Ce tableau montre l’essentiel : sans le contrat sous les yeux, impossible de trancher entre ce qui est dû et ce qui ne l’est pas. La comptabilité seule ne suffit pas.

Le rôle d’un CLM dans le traitement d’une SATD

Un CLM (Contract Lifecycle Management) n’est pas un outil fiscal. Mais il détient exactement l’information qui manque au moment d’une SATD : la vue consolidée de vos engagements envers un tiers donné.

Avec Pactolane, la gestion des tiers permet de rechercher un fournisseur par SIREN et de retrouver, en une requête, l’ensemble des contrats qui le lient à votre entreprise. Plus besoin de fouiller douze boîtes mail. Vous voyez d’un coup les contrats actifs, leurs montants, leurs échéances et leurs clauses de paiement.

Le suivi des obligations et des échéances ajoute la dimension temporelle : quelles sommes sont exigibles à la date de la saisie, lesquelles ne le sont pas encore. Les alertes configurables signalent les échéances à venir, ce qui évite de payer par réflexe un fournisseur pourtant sous saisie.

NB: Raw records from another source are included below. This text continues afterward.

/-- R52. -/
def Obligations.RejectedRunCommandChangesNothing : Prop :=
  ∀ (s₀ : State) (c : Nat) (f : RunFields) (w : RegWrite),
    s₀.reaches .RUN_CAMP_CTRL c = true →
    let s := s₀.unhold .RUN_CAMP_CTRL c
    let st := s.campState c
    let err := s.wr .RUN_CAMP_STATUS c .CMD_ERR 1
    let busy := (s.camp c).pend ≠ none
    ((busy ∨ (st ≠ 2 ∧ (f.src = false ∨ (st ≠ 4 ∧ st ≠ 5))) ∨ (f.src = true ∧ s.rd .DC_SNAP_SEL c .VALID = 0)) → exec (.start c f) s₀ = .next err) ∧
    ((busy ∨ st ≠ 3) → exec (.pause c f) s₀ = .next err) ∧
    ((busy ∨ st ≠ 4) → exec (.resume c f) s₀ = .next err) ∧
    ((busy ∨ (st ≠ 3 ∧ st ≠ 4) ∨ f.steps % 2 ^ 24 = 0) → exec (.step c f) s₀ = .next err) ∧
    (st ≠ 3 → st ≠ 4 → (s.camp c).pend ≠ some .start → exec (.halt c f) s₀ = .next err) ∧
    ((busy ∨ (st ≠ 2 ∧ st ≠ 4 ∧ st ≠ 5)) → exec (.unload c f) s₀ = .next err) ∧
    (7 ≤ w.got .RUN_CAMP_CTRL .CMD → s.writeRun c w = err)

/-- START's ramp (R49, R644), restore (R261), and the end of an UNLOAD (R321). What the spec leaves open in it is the model's choice: assumption log 11, 99, 106. -/
def Obligations.StartSequenceAndUnload : Prop :=
  ∀ (s : State) (c n : Nat),
    (s.campState c = 3 → s.rd .RUN_CAMP_STATUS c .RAMPING = 1 → (s.camp c).restoring = false → (s.camp c).ramp = none →
      max 10 (min 1000 (s.rd .PW_STAGGER 0 .US)) ≤ n → exec (.rampStart c n) s = .next (s.modCamp c fun y => { y with ramp := some 0 })) ∧
    ((s.camp c).ramp = some n → exec (.rampStep c) s = .next (s.modCamp c fun y => { y with ramp := some (min 64 (n + 1)) })) ∧
    (s.campState c = 3 → (s.camp c).ramp = some 64 → exec (.firstDesignCycleStart c) s =
      .next (((s.wr .RUN_CAMP_STATUS c .RAMPING 0).wr .PW_CAMP c .LEVEL 0).modCamp c fun y => { y with ramp := none })) ∧
    ((s.camp c).pend = some .start → s.rd .DC_SNAP_STATUS c .STATE = 3 → ∃ t, exec (.heldStartRelease c) s = .next t ∧
      t.campState c = 3 ∧ t.rd .RUN_CAMP_STATUS c .RAMPING = 1 ∧ t.rd .RUN_CAMP_STATUS c .CMD_PENDING = 0) ∧
    ((s.campState c = 3 ∨ s.campState c = 5) → (s.camp c).restoring = true →
      let fails := fun (u : State) (alarm : Bool) =>
        let v := (u.modCamp c fun x => { x with restoring := false }).wrs .DC_SNAP_SEL c [(.VALID, 0), (.SEL_ERR, 1)]
        if v.campState c = 3 then v.haltNow c (if alarm then 4 else 6) false else v
      let r := (s.restore c).2.modCamp c fun x => { x with restoring := false }
      ((s.restore c).1 = none → exec (.restoreDone c) s =
        .next (match if r.replays c && r.campState c == 3 then r.logEnds c (r.camp c).cycle.toNat else none with
          | some e => ((r.endReplay c e).wr .RUN_CAMP_STATUS c .RAMPING 0).pauseNow c
          | none => r)) ∧
      (∀ e, (s.restore c).1 = some e → exec (.restoreDone c) s = .next (fails (s.restore c).2 false)) ∧
      (∀ alarm, exec (.restoreBusError c n alarm) s = .next (fails (s.restorePart c n) alarm))) ∧
    ((s.camp c).pend = some .unload → (s.camp c).issues = [] → ∃ t l, exec (.unloadDone c) s = .next t ∧
      t.camp c = { Camp.reset with logPos := l } ∧ t.campState c = 0 ∧ t.rd .RUN_CAMP_STATUS c .KEY_ID = 0 ∧ t.rd .RUN_CAMP_PITCH_LO c .PITCHES = 0)

/-- SCHEDULE_STEP (R41, R44, R186, R234, R239, R243, R358, R363) and the drains (R88, R89, R103, R216). What the spec leaves open in it is the model's choice: assumption log 14, 25, 86, 95, 96. -/
def Obligations.ScheduleStepsRun : Prop :=
  ∀ (s : State) (c d n : Nat) (obs : StepObs) (v : BitVec 16) (k i : Nat) (site : ClusterSite) (bp : BpSite),
    let g := s.group c d
    let cyc := (s.camp c).cycle.toNat
    let bound := some (cyc, Pos.step n)
    let stands := s.campState c = 3 ∧ s.rd .RUN_CAMP_STATUS c .RAMPING = 0 ∧ d ∈ s.campDies c
    let free := s.frozen c d = false
    (stands → free → g.pos = .step 0 → g.applied = false → g.queue.find? (fun e => e.1 == cyc) = some (cyc, v) → s.decisionHeld c = true →
      let p := match nextStep (s.camp c).segs v (s.schedLen c) 0 with | some m => Pos.step m | none => .bnd 0
      let u := (s.modGroup c d fun g => { g with applied := true, prev := g.cur, cur := v, pos := p, queue := g.queue.filter fun e => cyc < e.1 }).wrs
        .DC_VECTOR c [(.CUR, v.toNat), (.PREV, g.cur.toNat)]
      let w := u.takeEarly c
      ((w.group c d).pos = .bnd 0 → exec (.scheduleStep c d obs) s = .next w) ∧
      (∀ m, (w.group c d).pos = .step m → (w.group c d).applied = true → w.frozen c d = false → w.lates c d m = [] →
        exec (.scheduleStep c d obs) s = .next (w.doStep c d m obs)) ∧
      ((s.camp c).early = [] → w.group c d = { g with applied := true, prev := g.cur, cur := v, pos := p, queue := g.queue.filter fun e => cyc < e.1 } ∧
        w.rd .DC_VECTOR c .CUR = v.toNat ∧ w.rd .DC_VECTOR c .PREV = g.cur.toNat ∧ w.clusters = s.clusters)) ∧
    (stands → free → g.pos = .step 0 → g.applied = false → g.queue.find? (fun e => e.1 == cyc) = none →
      let t := (s.raiseStall c 0xA (s.groupIsland c d) (some (cyc, .step 0))).takeEarly c
      t.frozen c d = true → exec (.scheduleStep c d obs) s = .next t) ∧
    (stands → free → g.pos = .step n → g.applied = true →
      (s.lates c d n = [] → exec (.scheduleStep c d obs) s = .next (s.doStep c d n obs)) ∧
      (s.lates c d n ≠ [] → exec (.scheduleStep c d obs) s = .next (s.forEach (s.lates c d n) fun t e => t.raiseLate c n e)) ∧
      ((s.camp c).stalls = [] → s.lates c d n = [⟨k, i, none⟩] → exec (.scheduleStep c d obs) s = .next (s.raiseStall c k i bound)) ∧
      (∀ r, (s.camp c).stalls = [] → s.lates c d n = [⟨k, i, some r⟩] → ∃ t : State, exec (.scheduleStep c d obs) s = .next (t.raiseStall c k i bound) ∧
        t.rd .DM_LATE (s.chanOf r.addr) .COUNT = min (s.rd .DM_LATE (s.chanOf r.addr) .COUNT + 1) (2 ^ 32 - 1) ∧ t.deep = s.deep ∧ t.clusters = s.clusters)) ∧
    (stands → s.frozen c d = true → g.pos = .step n → g.applied = true →
      exec (.scheduleStep c d obs) s = .next (s.forEach (s.lates c d n) fun t e => t.raiseLate c n e)) ∧
    (¬ stands → exec (.scheduleStep c d obs) s = .next s) ∧
    (s.drainsMove (72 * site.die + site.slot) = true → (s.cluster (72 * site.die + site.slot)).activeDrains < 4 →
      ∀ a b, (s.cluster (72 * site.die + site.slot)).nextDrain = some (a, b) →
      exec (.drainStart site) s = .next (s.modCluster (72 * site.die + site.slot) fun cl => cl.modBp b fun z => { z with drain := .active 0 })) ∧
    (s.drainsMove (72 * site.die + site.slot) = false → exec (.drainStart site) s = .next s) ∧
    (((s.cluster (72 * bp.die + bp.slot)).bp bp.bp).drain = .active n → s.drainsMove (72 * bp.die + bp.slot) = true →
      (64 ≤ n ∨ ∃ c, s.pitchCamp (pitchOf (72 * bp.die + bp.slot)) = some c ∧ (s.campState c = 4 ∨ s.campState c = 5)) →
      exec (.drainEnd bp) s = .next (s.modCluster (72 * bp.die + bp.slot) fun x => x.modBp bp.bp fun b => { b with drain := .idle }))

/-- The boundary's rows (R43, R56, R76, R87, R88, R253, R449, R450, R455, R457, R579). What the spec leaves open in it is the model's choice: assumption log 20, 29, 88, 89. -/
def Obligations.CycleBoundaryRows : Prop :=
  ∀ (s : State) (c : Nat),
    let moved := fun (u : State) n => Host.Outcome.next ((u.forEach (u.campDies c) fun t d => t.modGroup c d fun g => { g with pos := .bnd n }).haltIfFrozen c)
    (s.atBnd c 0 = true → exec (.shadowCommit c) s = .next (s.commitCycle c) ∧ ∃ u, exec (.shadowCommit c) s = moved u 1) ∧
    (s.atBnd c 1 = true → exec (.faultFlagsClose c) s = moved (s.advance c 1) 2) ∧
    (s.atBnd c 2 = true → exec (.acquisitionSample c) s = moved ((s.acqSample c).advance c 1) 3) ∧
    (s.atBnd c 3 = true → s.replays c = false → exec (.recordExchange c) s = .next ((s.advance c 7).liveExchange c)) ∧
    (s.atBnd c 3 = true → s.replays c = true → exec (.recordExchange c) s = .next ((s.advance c 7).replayExchange c)) ∧
    (s.atBnd c 3 = false → s.atBnd c 10 = true → exec (.recordExchange c) s = .next ((s.settle c 0).leaveB10 c)) ∧
    (s.atBnd c 11 = true → s.pointNow c = false → exec (.snapshotPoint c) s = moved (s.advance c 1) 12) ∧
    (s.atBnd c 11 = true → s.pointNow c = true → exec (.snapshotPoint c) s = moved ((s.advance c 1).takePoint c false) 12) ∧
    (s.atBnd c 12 = true → exec (.cycleEnd c) s = .next (s.endCycle c)) ∧
    (∀ (u : State) n, (∀ d ∈ u.campDies c, ((u.forEach (u.campDies c) fun t d => t.modGroup c d fun g => { g with pos := .bnd n }).group c d).pos = .bnd n)) ∧
    (∀ u : State, (u.advance c 1).deep = u.deep ∧ (u.advance c 1).chans = u.chans ∧ (u.advance c 1).cores = u.cores) ∧
    (s.atBnd c 0 = false → exec (.shadowCommit c) s = .next s) ∧ (s.atBnd c 1 = false → exec (.faultFlagsClose c) s = .next s) ∧
    (s.atBnd c 2 = false → exec (.acquisitionSample c) s = .next s) ∧
    (s.atBnd c 3 = false → s.atBnd c 10 = false → exec (.recordExchange c) s = .next s) ∧
    (s.atBnd c 11 = false → exec (.snapshotPoint c) s = .next s) ∧ (s.atBnd c 12 = false → exec (.cycleEnd c) s = .next s)
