-- ==== Sys2Proof/Laws/State.lean ====
section
/-! SUPPORT. For each basic update of the state and each field, what the update leaves of the field; and what the accessors read after an update. -/

namespace Sys2Proof.Machine

set_option Elab.async false

@[simp] theorem State.wr_pending (s : State) (r : RegName) (i : Nat) (f : FName) (v : Nat) : (s.wr r i f v).pending = s.pending := rfl
@[simp] theorem State.wr_part (s : State) (r : RegName) (i : Nat) (f : FName) (v : Nat) : (s.wr r i f v).part = s.part := rfl
@[simp] theorem State.wr_hold (s : State) (r : RegName) (i : Nat) (f : FName) (v : Nat) : (s.wr r i f v).hold = s.hold := rfl
@[simp] theorem State.wr_logAt (s : State) (r : RegName) (i : Nat) (f : FName) (v : Nat) : (s.wr r i f v).logAt = s.logAt := rfl
@[simp] theorem State.wr_camps (s : State) (r : RegName) (i : Nat) (f : FName) (v : Nat) : (s.wr r i f v).camps = s.camps := rfl
@[simp] theorem State.wr_clusters (s : State) (r : RegName) (i : Nat) (f : FName) (v : Nat) : (s.wr r i f v).clusters = s.clusters := rfl
@[simp] theorem State.wr_xing (s : State) (r : RegName) (i : Nat) (f : FName) (v : Nat) : (s.wr r i f v).xing = s.xing := rfl
@[simp] theorem State.wr_fifos (s : State) (r : RegName) (i : Nat) (f : FName) (v : Nat) : (s.wr r i f v).fifos = s.fifos := rfl
@[simp] theorem State.wr_host (s : State) (r : RegName) (i : Nat) (f : FName) (v : Nat) : (s.wr r i f v).host = s.host := rfl
@[simp] theorem State.wr_health (s : State) (r : RegName) (i : Nat) (f : FName) (v : Nat) : (s.wr r i f v).health = s.health := rfl
@[simp] theorem State.wr_deep (s : State) (r : RegName) (i : Nat) (f : FName) (v : Nat) : (s.wr r i f v).deep = s.deep := rfl
@[simp] theorem State.wr_keys (s : State) (r : RegName) (i : Nat) (f : FName) (v : Nat) : (s.wr r i f v).keys = s.keys := rfl
@[simp] theorem State.wr_load (s : State) (r : RegName) (i : Nat) (f : FName) (v : Nat) : (s.wr r i f v).load = s.load := rfl
@[simp] theorem State.wr_cores (s : State) (r : RegName) (i : Nat) (f : FName) (v : Nat) : (s.wr r i f v).cores = s.cores := rfl
@[simp] theorem State.wr_tasks (s : State) (r : RegName) (i : Nat) (f : FName) (v : Nat) : (s.wr r i f v).tasks = s.tasks := rfl
@[simp] theorem State.wr_flows (s : State) (r : RegName) (i : Nat) (f : FName) (v : Nat) : (s.wr r i f v).flows = s.flows := rfl
@[simp] theorem State.wr_stage (s : State) (r : RegName) (i : Nat) (f : FName) (v : Nat) : (s.wr r i f v).stage = s.stage := rfl
@[simp] theorem State.wr_unlisted (s : State) (r : RegName) (i : Nat) (f : FName) (v : Nat) : (s.wr r i f v).unlisted = s.unlisted := rfl
@[simp] theorem State.wr_chans (s : State) (r : RegName) (i : Nat) (f : FName) (v : Nat) : (s.wr r i f v).chans = s.chans := rfl
@[simp] theorem State.wr_trace (s : State) (r : RegName) (i : Nat) (f : FName) (v : Nat) : (s.wr r i f v).trace = s.trace := rfl
@[simp] theorem State.wr_acq (s : State) (r : RegName) (i : Nat) (f : FName) (v : Nat) : (s.wr r i f v).acq = s.acq := rfl
@[simp] theorem State.wr_time (s : State) (r : RegName) (i : Nat) (f : FName) (v : Nat) : (s.wr r i f v).time = s.time := rfl
@[simp] theorem State.wr_links (s : State) (r : RegName) (i : Nat) (f : FName) (v : Nat) : (s.wr r i f v).links = s.links := rfl
@[simp] theorem State.wr_fab (s : State) (r : RegName) (i : Nat) (f : FName) (v : Nat) : (s.wr r i f v).fab = s.fab := rfl
@[simp] theorem State.wr_noc (s : State) (r : RegName) (i : Nat) (f : FName) (v : Nat) : (s.wr r i f v).noc = s.noc := rfl
@[simp] theorem State.wr_power (s : State) (r : RegName) (i : Nat) (f : FName) (v : Nat) : (s.wr r i f v).power = s.power := rfl
@[simp] theorem State.wr_flash (s : State) (r : RegName) (i : Nat) (f : FName) (v : Nat) : (s.wr r i f v).flash = s.flash := rfl
@[simp] theorem State.wr_test (s : State) (r : RegName) (i : Nat) (f : FName) (v : Nat) : (s.wr r i f v).test = s.test := rfl
@[simp] theorem State.wr_now (s : State) (r : RegName) (i : Nat) (f : FName) (v : Nat) : (s.wr r i f v).now = s.now := rfl
@[simp] theorem State.wr_ticks (s : State) (r : RegName) (i : Nat) (f : FName) (v : Nat) : (s.wr r i f v).ticks = s.ticks := rfl
@[simp] theorem State.wr_out (s : State) (r : RegName) (i : Nat) (f : FName) (v : Nat) : (s.wr r i f v).out = s.out := rfl
@[simp] theorem State.wr_nextId (s : State) (r : RegName) (i : Nat) (f : FName) (v : Nat) : (s.wr r i f v).nextId = s.nextId := rfl
@[simp] theorem State.wr_draws (s : State) (r : RegName) (i : Nat) (f : FName) (v : Nat) : (s.wr r i f v).draws = s.draws := rfl
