@[simp] theorem State.wrs_pending (s : State) (r : RegName) (i : Nat) (l : List (FName × Nat)) : (s.wrs r i l).pending = s.pending := by
  induction l generalizing s with
  | nil => rfl
  | cons e l ih => exact ih _
@[simp] theorem State.wrs_part (s : State) (r : RegName) (i : Nat) (l : List (FName × Nat)) : (s.wrs r i l).part = s.part := by
  induction l generalizing s with
  | nil => rfl
  | cons e l ih => exact ih _
@[simp] theorem State.wrs_hold (s : State) (r : RegName) (i : Nat) (l : List (FName × Nat)) : (s.wrs r i l).hold = s.hold := by
  induction l generalizing s with
  | nil => rfl
  | cons e l ih => exact ih _
@[simp] theorem State.wrs_camps (s : State) (r : RegName) (i : Nat) (l : List (FName × Nat)) : (s.wrs r i l).camps = s.camps := by
  induction l generalizing s with
  | nil => rfl
  | cons e l ih => exact ih _
@[simp] theorem State.wrs_clusters (s : State) (r : RegName) (i : Nat) (l : List (FName × Nat)) : (s.wrs r i l).clusters = s.clusters := by
  induction l generalizing s with
  | nil => rfl
  | cons e l ih => exact ih _
@[simp] theorem State.wrs_xing (s : State) (r : RegName) (i : Nat) (l : List (FName × Nat)) : (s.wrs r i l).xing = s.xing := by
  induction l generalizing s with
  | nil => rfl
  | cons e l ih => exact ih _
@[simp] theorem State.wrs_fifos (s : State) (r : RegName) (i : Nat) (l : List (FName × Nat)) : (s.wrs r i l).fifos = s.fifos := by
  induction l generalizing s with
  | nil => rfl
  | cons e l ih => exact ih _
@[simp] theorem State.wrs_host (s : State) (r : RegName) (i : Nat) (l : List (FName × Nat)) : (s.wrs r i l).host = s.host := by
  induction l generalizing s with
  | nil => rfl
  | cons e l ih => exact ih _
@[simp] theorem State.wrs_health (s : State) (r : RegName) (i : Nat) (l : List (FName × Nat)) : (s.wrs r i l).health = s.health := by
  induction l generalizing s with
  | nil => rfl
  | cons e l ih => exact ih _
@[simp] theorem State.wrs_deep (s : State) (r : RegName) (i : Nat) (l : List (FName × Nat)) : (s.wrs r i l).deep = s.deep := by
  induction l generalizing s with
  | nil => rfl
  | cons e l ih => exact ih _
@[simp] theorem State.wrs_keys (s : State) (r : RegName) (i : Nat) (l : List (FName × Nat)) : (s.wrs r i l).keys = s.keys := by
  induction l generalizing s with
  | nil => rfl
  | cons e l ih => exact ih _
@[simp] theorem State.wrs_load (s : State) (r : RegName) (i : Nat) (l : List (FName × Nat)) : (s.wrs r i l).load = s.load := by
  induction l generalizing s with
  | nil => rfl
  | cons e l ih => exact ih _
@[simp] theorem State.wrs_cores (s : State) (r : RegName) (i : Nat) (l : List (FName × Nat)) : (s.wrs r i l).cores = s.cores := by
  induction l generalizing s with
  | nil => rfl
  | cons e l ih => exact ih _
@[simp] theorem State.wrs_tasks (s : State) (r : RegName) (i : Nat) (l : List (FName × Nat)) : (s.wrs r i l).tasks = s.tasks := by
  induction l generalizing s with
  | nil => rfl
  | cons e l ih => exact ih _
@[simp] theorem State.wrs_flows (s : State) (r : RegName) (i : Nat) (l : List (FName × Nat)) : (s.wrs r i l).flows = s.flows := by
  induction l generalizing s with
  | nil => rfl
  | cons e l ih => exact ih _
@[simp] theorem State.wrs_stage (s : State) (r : RegName) (i : Nat) (l : List (FName × Nat)) : (s.wrs r i l).stage = s.stage := by
  induction l generalizing s with
  | nil => rfl
  | cons e l ih => exact ih _
@[simp] theorem State.wrs_unlisted (s : State) (r : RegName) (i : Nat) (l : List (FName × Nat)) : (s.wrs r i l).unlisted = s.unlisted := by
  induction l generalizing s with
  | nil => rfl
  | cons e l ih => exact ih _
@[simp] theorem State.wrs_chans (s : State) (r : RegName) (i : Nat) (l : List (FName × Nat)) : (s.wrs r i l).chans = s.chans := by
  induction l generalizing s with
  | nil => rfl
  | cons e l ih => exact ih _
@[simp] theorem State.wrs_trace (s : State) (r : RegName) (i : Nat) (l : List (FName × Nat)) : (s.wrs r i l).trace = s.trace := by
  induction l generalizing s with
  | nil => rfl
  | cons e l ih => exact ih _
@[simp] theorem State.wrs_acq (s : State) (r : RegName) (i : Nat) (l : List (FName × Nat)) : (s.wrs r i l).acq = s.acq := by
  induction l generalizing s with
  | nil => rfl
  | cons e l ih => exact ih _
@[simp] theorem State.wrs_time (s : State) (r : RegName) (i : Nat) (l : List (FName × Nat)) : (s.wrs r i l).time = s.time := by
  induction l generalizing s with
  | nil => rfl
  | cons e l ih => exact ih _
@[simp] theorem State.wrs_links (s : State) (r : RegName) (i : Nat) (l : List (FName × Nat)) : (s.wrs r i l).links = s.links := by
  induction l generalizing s with
  | nil => rfl
  | cons e l ih => exact ih _
@[simp] theorem State.wrs_fab (s : State) (r : RegName) (i : Nat) (l : List (FName × Nat)) : (s.wrs r i l).fab = s.fab := by
  induction l generalizing s with
  | nil => rfl
  | cons e l ih => exact ih _
@[simp] theorem State.wrs_noc (s : State) (r : RegName) (i : Nat) (l : List (FName × Nat)) : (s.wrs r i l).noc = s.noc := by
  induction l generalizing s with
  | nil => rfl
  | cons e l ih => exact ih _
@[simp] theorem State.wrs_power (s : State) (r : RegName) (i : Nat) (l : List (FName × Nat)) : (s.wrs r i l).power = s.power := by
  induction l generalizing s with
  | nil => rfl
  | cons e l ih => exact ih _
@[simp] theorem State.wrs_flash (s : State) (r : RegName) (i : Nat) (l : List (FName × Nat)) : (s.wrs r i l).flash = s.flash := by
  induction l generalizing s with
  | nil => rfl
  | cons e l ih => exact ih _
@[simp] theorem State.wrs_test (s : State) (r : RegName) (i : Nat) (l : List (FName × Nat)) : (s.wrs r i l).test = s.test := by
  induction l generalizing s with
  | nil => rfl
  | cons e l ih => exact ih _
@[simp] theorem State.wrs_now (s : State) (r : RegName) (i : Nat) (l : List (FName × Nat)) : (s.wrs r i l).now = s.now := by
  induction l generalizing s with
  | nil => rfl
  | cons e l ih => exact ih _
@[simp] theorem State.wrs_ticks (s : State) (r : RegName) (i : Nat) (l : List (FName × Nat)) : (s.wrs r i l).ticks = s.ticks := by
  induction l generalizing s with
  | nil => rfl
  | cons e l ih => exact ih _
@[simp] theorem State.wrs_out (s : State) (r : RegName) (i : Nat) (l : List (FName × Nat)) : (s.wrs r i l).out = s.out := by
  induction l generalizing s with
  | nil => rfl
  | cons e l ih => exact ih _
@[simp] theorem State.wrs_nextId (s : State) (r : RegName) (i : Nat) (l : List (FName × Nat)) : (s.wrs r i l).nextId = s.nextId := by
  induction l generalizing s with
  | nil => rfl
  | cons e l ih => exact ih _
@[simp] theorem State.wrs_draws (s : State) (r : RegName) (i : Nat) (l : List (FName × Nat)) : (s.wrs r i l).draws = s.draws := by
  induction l generalizing s with
  | nil => rfl
  | cons e l ih => exact ih _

Le copilote PactAI accélère la lecture. Il produit un résumé exécutif du contrat, extrait les obligations financières et repère les clauses sensibles (retenue, pénalité, délai). Avant tout traitement par l’IA, les données personnelles sont automatiquement retirées (PII scrubbing), un point clé quand vous manipulez des informations sur un tiers et sa situation. L’IA reste au service de la lecture ; la décision de déclaration, elle, revient à vos équipes et à vos conseils.

Enfin, la piste d’audit horodatée conserve la trace de qui a consulté quoi, et quand : utile si l’administration demande des justificatifs plus tard. Pour aller plus loin sur le pilotage des engagements financiers, voir du contrat à la facture.

Anticiper : repérer les fournisseurs et clients à risque avant la saisie

Une SATD est souvent le symptôme d’une difficulté financière chez votre partenaire. Quand un fournisseur ne paie plus ses impôts, il paiera peut-être bientôt mal ses propres sous-traitants, ou livrera moins bien. Le risque contractuel ne s’arrête pas à la saisie : il annonce parfois une défaillance.

Anticiper, c’est surveiller les signaux dans vos contrats et votre relation :

  • Concentration : quelle part de vos dépenses passe par ce seul fournisseur ?
  • Criticité : ce tiers est-il facilement remplaçable, ou bloque-t-il votre production ?
  • Échéances : combien de sommes lui devez-vous dans les prochains mois ?
  • Historique : y a-t-il déjà eu des retards, des litiges, des relances ?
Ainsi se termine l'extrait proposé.